Using the BCCAO transient global ischaemia model, the investigators interpret their findings to indicate that salvinorin A administered at reperfusion preserves cerebral pial artery autoregulation to hypercapnia and hypotension and reduces ischaemia-associated neuronal death and apoptosis, with concomitant improvement in motor function. They emphasise that loss of autoregulation contributes to disturbed brain metabolism, oedema and worsened injury, and that maintaining vascular responsiveness is therefore neuroprotective. Mechanistically, the authors highlight increased AKT phosphorylation and elevated CSF cGMP after salvinorin A as key biochemical correlates of the protective effects. Because the PI3K inhibitor LY294002 abolished salvinorin A-induced increases in p-AKT and cGMP, and because both the NOS inhibitor L-NAME and the KOR antagonist norBIN blocked the salvinorin A-mediated elevation of cGMP and the physiological protection, the study team infers involvement of a PI3K/AKT/NOS/cGMP pathway downstream of KOR activation. They also note that LY294002 abolished the p-AKT increase while L-NAME and norBIN did not, suggesting that salvinorin A may regulate PI3K/AKT in ways not solely dependent on NOS or KOR signalling; the authors mention prior reports of salvinorin A acting via ERK/MAPK and propose additional hypotheses such as platelet-mediated effects, which they say require further study. The investigators acknowledge limitations: only two doses of salvinorin A were tested and potential adverse effects at higher doses were not assessed, and timing of administration after ischaemia was not varied so the optimal therapeutic window remains unknown.
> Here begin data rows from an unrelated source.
-- ==== Sys2Proof/Certificates/Slice0/Obligations.lean ====
section
/-! DEFINITION. The statements for the provers, from the numbered rules of spec/. In every statement about `exec` the
state is the one after the PC advance (40_step_cycle.md R67). -/

open Sys2Proof Sys2Proof.Machine

/-! ## Encoding -/

/-- 30_encoding.md section 3. Decoding the bytes of an instruction gives it back and leaves the rest of the bytes.
Every term of `Instr` is well formed (log 24). -/
def Obligations.DecodeEncodeRoundTrip : Prop :=
  ∀ (i : Instr) (rest : List Byte), decode (encodeBytes i ++ rest) = .ok (i, rest)

/-- 30_encoding.md R53, with the masks of decision D11 (log 8). A decoded word is in its instruction's row of the table,
and a word is unrecognised exactly when it is in none of the 34 rows. -/
def Obligations.DecoderFollowsTheTable : Prop :=
  ∀ w : Word,
    (∀ i, decodeWord w = some i → rowOf i ∈ rows ∧ w &&& (rowOf i).mask = (rowOf i).value) ∧
    (decodeWord w = none ↔ ∀ r ∈ rows, w &&& r.mask ≠ r.value)

/-- 30_encoding.md R53: no word matches two rows. -/
def Obligations.TableRowsAreDisjoint : Prop :=
  ∀ w : Word, ∀ r ∈ rows, ∀ r' ∈ rows, w &&& r.mask = r.value → w &&& r'.mask = r'.value → r = r'

/-- 30_encoding.md section 4, with the masks of decision D11 (log 8): every bit that is not an operand is fixed, so a
decoded word is the encoding of its instruction, but for `y` in `8XY6` and `8XYE`, where every value decodes to the
same instruction. -/
def Obligations.OnlyShiftsIgnoreAField : Prop :=
  (∀ (w : Word) (i : Instr), decodeWord w = some i →
    w = encode i ∨ ∃ x y, (i = .shr x ∧ w = packXYN 0x8 x y 0x6) ∨ (i = .shl x ∧ w = packXYN 0x8 x y 0xE)) ∧
  ∀ x y, decodeWord (packXYN 0x8 x y 0x6) = some (.shr x) ∧ decodeWord (packXYN 0x8 x y 0xE) = some (.shl x)

/-- 30_encoding.md R55, family by family: exactly these words are unrecognised. -/
def Obligations.UnrecognisedWordsByFamily : Prop :=
  ∀ w : Word, decodeWord w = none ↔
    (opField w = 0x0 ∧ w ≠ 0x00E0 ∧ w ≠ 0x00EE) ∨
    (opField w = 0x5 ∧ nField w ≠ 0) ∨
    (opField w = 0x8 ∧ nField w ∈ [0x8, 0x9, 0xA, 0xB, 0xC, 0xD, 0xF]) ∨
    (opField w = 0x9 ∧ nField w ≠ 0) ∨
    (opField w = 0xE ∧ nnField w ∉ [0x9E, 0xA1]) ∨
    (opField w = 0xF ∧ nnField w ∉ [0x07, 0x0A, 0x15, 0x18, 0x1E, 0x29, 0x33, 0x55, 0x65])

/-- Words of the spec's own examples (rules R76 to R135), one or more of each family, decode to what they stand for. -/
def Obligations.ExampleWordsDecode : Prop :=
  decodeWord 0x00E0 = some .cls ∧ decodeWord 0x00EE = some .ret ∧ decodeWord 0x1234 = some (.jp 0x234) ∧
  decodeWord 0x332A = some (.seImm 3 0x2A) ∧ decodeWord 0x6A3C = some (.ldImm 0xA 0x3C) ∧
  decodeWord 0x8124 = some (.addReg 1 2) ∧ decodeWord 0x81F6 = some (.shr 1) ∧
  decodeWord 0xA2F0 = some (.ldI 0x2F0) ∧ decodeWord 0xC30F = some (.rnd 3 0x0F) ∧
  decodeWord 0xD015 = some (.drw 0 1 5) ∧ decodeWord 0xE59E = some (.skp 5) ∧ decodeWord 0xF255 = some (.stRegs 2) ∧
  decodeWord 0x0000 = none ∧ decodeWord 0x8128 = none

/-! ## The step -/

/-- 40_step_cycle.md section 1. A step whose word decodes to `i` is `exec i` in the state with PC advanced by 2,
followed by the tick of both timers; a fault of `exec` is the fault of the step. -/
def Obligations.StepRunsTheDecodedInstruction : Prop :=
  ∀ (s : State) (i : Instr), s.pc.toNat ≤ 0xFFE →
    decode [Memory.read s.mem s.pc.toNat, Memory.read s.mem (s.pc.toNat + 1)] = .ok (i, []) →
    step s =
      match exec i { s with pc := s.pc + 2 } with
      | .next t => .next { t with dt := if t.dt = 0 then 0 else t.dt - 1, st := if t.st = 0 then 0 else t.st - 1 }
      | .fault f => .fault f
      | .refused r => .refused r

/-- 40_step_cycle.md section 1. An unrecognised word changes nothing but the PC advance and the tick, and emits the
diagnostic; its content, the word and its address, is decision D17 (log 16). -/
def Obligations.UnrecognisedWordOnlyAdvances : Prop :=
  ∀ s : State, s.pc.toNat ≤ 0xFFE → decodeWord (fetchWord s) = none →
    step s = .next { s with
      pc := s.pc + 2
      dt := if s.dt = 0 then 0 else s.dt - 1
      st := if s.st = 0 then 0 else s.st - 1 } ∧
    stepEvents s = .unknownOpcode (fetchWord s) s.pc :: if s.st = 1 then [.toneStart] else []

/-- 20_memory.md section 2, decision D4 (log 7). A fetch with PC > 0xFFE faults at the first byte outside memory. -/
def Obligations.FetchOutsideMemoryFaults : Prop :=
  ∀ s : State, 0xFFE < s.pc.toNat →
    ∃ a, step s = .fault (.memRange a) ∧ FirstOutside s.pc.toNat 2 a ∧ stepEvents s = []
They call for further work to delineate upstream and downstream mechanisms for PI3K/AKT modulation by salvinorin A and to clarify how these molecular changes translate into preserved vessel function and decreased neuronal injury. In conclusion, the authors propose that salvinorin A can preserve cerebrovascular autoregulation after forebrain ischaemia via the PI3K/AKT/cGMP pathway, with associated reductions in neuronal death and improvements in motor outcome.